▸ **DATA SECTION**:
§

-- ==== Sys2Proof/Laws/Ops.lean ====
section
/-! SUPPORT. What each shared operation of Machine/Ops.lean and Machine/Operands.lean can do, said
once; proofs cite these and do not unfold the operations. -/

namespace Sys2Proof.Machine

theorem legalUpc_idle {s : State} (h : s.phase = .idle) : s.legalUpc = true ↔ s.upc = 0 := by
  simp [State.legalUpc, h]

theorem legalUpc_run {s : State} (h : s.phase = .run) :
    s.legalUpc = true ↔ s.upc.toNat < 52 := by
  simp [State.legalUpc, h]

@[simp] theorem legalUpc_tick (s : State) : s.tick.legalUpc = s.legalUpc := by
  simp [State.legalUpc]

theorem atLegalUpc_legal {s : State} {k : Out} (h : s.legalUpc = true) : atLegalUpc s k = k := by
  simp [atLegalUpc, h]

theorem atLegalUpc_illegal {s : State} {k : Out} (h : s.legalUpc = false) :
    atLegalUpc s k = .refused .badUpc := by
  simp [atLegalUpc, h]

theorem atLegalUpc_next {s t : State} {k : Out} (h : atLegalUpc s k = .next t) :
    s.legalUpc = true ∧ k = .next t := by
  unfold atLegalUpc at h
  split at h
  · exact ⟨‹_›, h⟩
  · cases h

@[simp] theorem reading_some {α : Type} (r : Reg) (a : α) (k : α → Out) :
    reading r (some a) k = k a := rfl

@[simp] theorem reading_none {α : Type} (r : Reg) (k : α → Out) :
    reading r none k = .fault (.readOfNoValue r) := rfl

theorem reading_next {α : Type} {r : Reg} {v : Option α} {k : α → Out} {t : State}
    (h : reading r v k = .next t) : ∃ a, v = some a ∧ k a = .next t := by
  cases v with
  | none => cases h
  | some a => exact ⟨a, rfl, h⟩

theorem readingRK_value {s : State} {k : Nat} {key : Key} (h : s.RK[k]? = some (some key))
    (cont : Key → Out) : readingRK s k cont = cont key := by
  simp [readingRK, h]

theorem readingRK_noValue {s : State} {k : Nat} (h : s.RK[k]? = some none) (cont : Key → Out) :
    readingRK s k cont = .fault (.readOfNoValue (.RK k)) := by
  simp [readingRK, h]

theorem readingRK_badIndex {s : State} {k : Nat} (h : 11 ≤ k) (cont : Key → Out) :
    readingRK s k cont = .refused .badIndex := by
  have : s.RK[k]? = none := by simpa using h
  simp [readingRK, this]

theorem readingRK_next {s t : State} {k : Nat} {cont : Key → Out}
    (h : readingRK s k cont = .next t) :
    ∃ key, s.RK[k]? = some (some key) ∧ cont key = .next t := by
  unfold readingRK at h
  split at h
  · cases h
  · next v hv =>
    obtain ⟨key, rfl, hk⟩ := reading_next h
    exact ⟨key, hv, hk⟩

theorem readingRcon_value {a : Nat} (h : a < 10) (cont : Word → Out) :
    readingRcon a cont = cont rconTable[a] := by
  simp [readingRcon, romRcon, h]

theorem readingRcon_badIndex {a : Nat} (h : 10 ≤ a) (cont : Word → Out) :
    readingRcon a cont = .refused .badIndex := by
  have : romRcon a = none := by simpa [romRcon] using h
  simp [readingRcon, this]

theorem readingRcon_next {a : Nat} {cont : Word → Out} {t : State}
    (h : readingRcon a cont = .next t) : ∃ w, romRcon a = some w ∧ cont w = .next t := by
  unfold readingRcon at h
  split at h
  · cases h
  · next w hw => exact ⟨w, hw, h⟩

@[simp] theorem rowOf_matrixIndex (r c : Fin 4) : rowOf (matrixIndex r c) = r := by
  ext; simp [rowOf, matrixIndex]

@[simp] theorem colOf_matrixIndex (r c : Fin 4) : colOf (matrixIndex r c) = c := by
  ext; simp [colOf, matrixIndex]; omega

@[simp] theorem matrixIndex_row_col (i : Fin 16) : matrixIndex (rowOf i) (colOf i) = i := by
  ext; simp [rowOf, colOf, matrixIndex]; omega

@[simp] theorem cell_blockOfCells (f : Fin 4 → Fin 4 → Byte) (r c : Fin 4) :
    cell (blockOfCells f) r c = f r c := by
  simp [cell, blockOfCells]

/-- Two blocks are equal when their matrix entries are. -/
theorem block_ext_cells {a b : Block} (h : ∀ r c, cell a r c = cell b r c) : a = b := by
  refine Vector.ext fun i hi => ?_
  have := h (rowOf ⟨i, hi⟩) (colOf ⟨i, hi⟩)
  simpa [cell] using this

@[simp] theorem cell_shiftRows (b : Block) (r c : Fin 4) :
    cell (shiftRows b) r c = cell b r (c + r) := by simp [shiftRows]

@[simp] theorem cell_addRoundKey (b : Block) (k : Key) (r c : Fin 4) :
    cell (addRoundKey b k) r c = cell b r c ^^^ byteOf k[c] r := by simp [addRoundKey]

@[simp] theorem cell_mixColumns (b : Block) (r c : Fin 4) :
    cell (mixColumns b) r c =
      (mixColumn (cell b 0 c) (cell b 1 c) (cell b 2 c) (cell b 3 c))[r] := by
  simp [mixColumns]

@[simp] theorem cell_subBytes (b : Block) (r c : Fin 4) :
    cell (subBytes b) r c = sbox (cell b r c) := by
  simp [subBytes, cell]

end Sys2Proof.Machine
end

§

▸ **ASSIGNMENT**:
Copy the entries word for word.

▸ **TASK OUTPUT**:
-- ==== Sys2Proof/Laws/Ops.lean ====
section
/-! SUPPORT. What each shared operation of Machine/Ops.lean and Machine/Operands.lean can do, said
once; proofs cite these and do not unfold the operations. -/

namespace Sys2Proof.Machine

theorem legalUpc_idle {s : State} (h : s.phase = .idle) : s.legalUpc = true ↔ s.upc = 0 := by
  simp [State.legalUpc, h]

theorem legalUpc_run {s : State} (h : s.phase = .run) :
    s.legalUpc = true ↔ s.upc.toNat < 52 := by
  simp [State.legalUpc, h]

@[simp] theorem legalUpc_tick (s : State) : s.tick.legalUpc = s.legalUpc := by
  simp [State.legalUpc]

theorem atLegalUpc_legal {s : State} {k : Out} (h : s.legalUpc = true) : atLegalUpc s k = k := by
  simp [atLegalUpc, h]

theorem atLegalUpc_illegal {s : State} {k : Out} (h : s.legalUpc = false) :
    atLegalUpc s k = .refused .badUpc := by
  simp [atLegalUpc, h]

theorem atLegalUpc_next {s t : State} {k : Out} (h : atLegalUpc s k = .next t) :
    s.legalUpc = true ∧ k = .next t := by
  unfold atLegalUpc at h
  split at h
  · exact ⟨‹_›, h⟩
  · cases h

@[simp] theorem reading_some {α : Type} (r : Reg) (a : α) (k : α → Out) :
    reading r (some a) k = k a := rfl

@[simp] theorem reading_none {α : Type} (r : Reg) (k : α → Out) :
    reading r none k = .fault (.readOfNoValue r) := rfl

theorem reading_next {α : Type} {r : Reg} {v : Option α} {k : α → Out} {t : State}
    (h : reading r v k = .next t) : ∃ a, v = some a ∧ k a = .next t := by
  cases v with
  | none => cases h
  | some a => exact ⟨a, rfl, h⟩

theorem readingRK_value {s : State} {k : Nat} {key : Key} (h : s.RK[k]? = some (some key))
    (cont : Key → Out) : readingRK s k cont = cont key := by
  simp [readingRK, h]

theorem readingRK_noValue {s : State} {k : Nat} (h : s.RK[k]? = some none) (cont : Key → Out) :
    readingRK s k cont = .fault (.readOfNoValue (.RK k)) := by
  simp [readingRK, h]

theorem readingRK_badIndex {s : State} {k : Nat} (h : 11 ≤ k) (cont : Key → Out) :
    readingRK s k cont = .refused .badIndex := by
  have : s.RK[k]? = none := by simpa using h
  simp [readingRK, this]

theorem readingRK_next {s t : State} {k : Nat} {cont : Key → Out}
    (h : readingRK s k cont = .next t) :
    ∃ key, s.RK[k]? = some (some key) ∧ cont key = .next t := by
  unfold readingRK at h
  split at h
  · cases h
  · next v hv =>
    obtain ⟨key, rfl, hk⟩ := reading_next h
    exact ⟨key, hv, hk⟩

theorem readingRcon_value {a : Nat} (h : a < 10) (cont : Word → Out) :
    readingRcon a cont = cont rconTable[a] := by
  simp [readingRcon, romRcon, h]

theorem readingRcon_badIndex {a : Nat} (h : 10 ≤ a) (cont : Word → Out) :
    readingRcon a cont = .refused .badIndex := by
  have : romRcon a = none := by simpa [romRcon] using h
  simp [readingRcon, this]

theorem readingRcon_next {a : Nat} {cont : Word → Out} {t : State}
    (h : readingRcon a cont = .next t) : ∃ w, romRcon a = some w ∧ cont w = .next t := by
  unfold readingRcon at h
  split at h
  · cases h
  · next w hw => exact ⟨w, hw, h⟩

@[simp] theorem rowOf_matrixIndex (r c : Fin 4) : rowOf (matrixIndex r c) = r := by
  ext; simp [rowOf, matrixIndex]

@[simp] theorem colOf_matrixIndex (r c : Fin 4) : colOf (matrixIndex r c) = c := by
  ext; simp [colOf, matrixIndex]; omega

@[simp] theorem matrixIndex_row_col (i : Fin 16) : matrixIndex (rowOf i) (colOf i) = i := by
  ext; simp [rowOf, colOf, matrixIndex]; omega

@[simp] theorem cell_blockOfCells (f : Fin 4 → Fin 4 → Byte) (r c : Fin 4) :
    cell (blockOfCells f) r c = f r c := by
  simp [cell, blockOfCells]

/-- Two blocks are equal when their matrix entries are. -/
theorem block_ext_cells {a b : Block} (h : ∀ r c, cell a r c = cell b r c) : a = b := by
  refine Vector.ext fun i hi => ?_
  have := h (rowOf ⟨i, hi⟩) (colOf ⟨i, hi⟩)
  simpa [cell] using this

@[simp] theorem cell_shiftRows (b : Block) (r c : Fin 4) :
    cell (shiftRows b) r c = cell b r (c + r) := by simp [shiftRows]

@[simp] theorem cell_addRoundKey (b : Block) (k : Key) (r c : Fin 4) :
    cell (addRoundKey b k) r c = cell b r c ^^^ byteOf k[c] r := by simp [addRoundKey]

@[simp] theorem cell_mixColumns (b : Block) (r c : Fin 4) :
    cell (mixColumns b) r c =
      (mixColumn (cell b 0 c) (cell b 1 c) (cell b 2 c) (cell b 3 c))[r] := by
  simp [mixColumns]

@[simp] theorem cell_subBytes (b : Block) (r c : Fin 4) :
    cell (subBytes b) r c = sbox (cell b r c) := by
  simp [subBytes, cell]

end Sys2Proof.Machine
end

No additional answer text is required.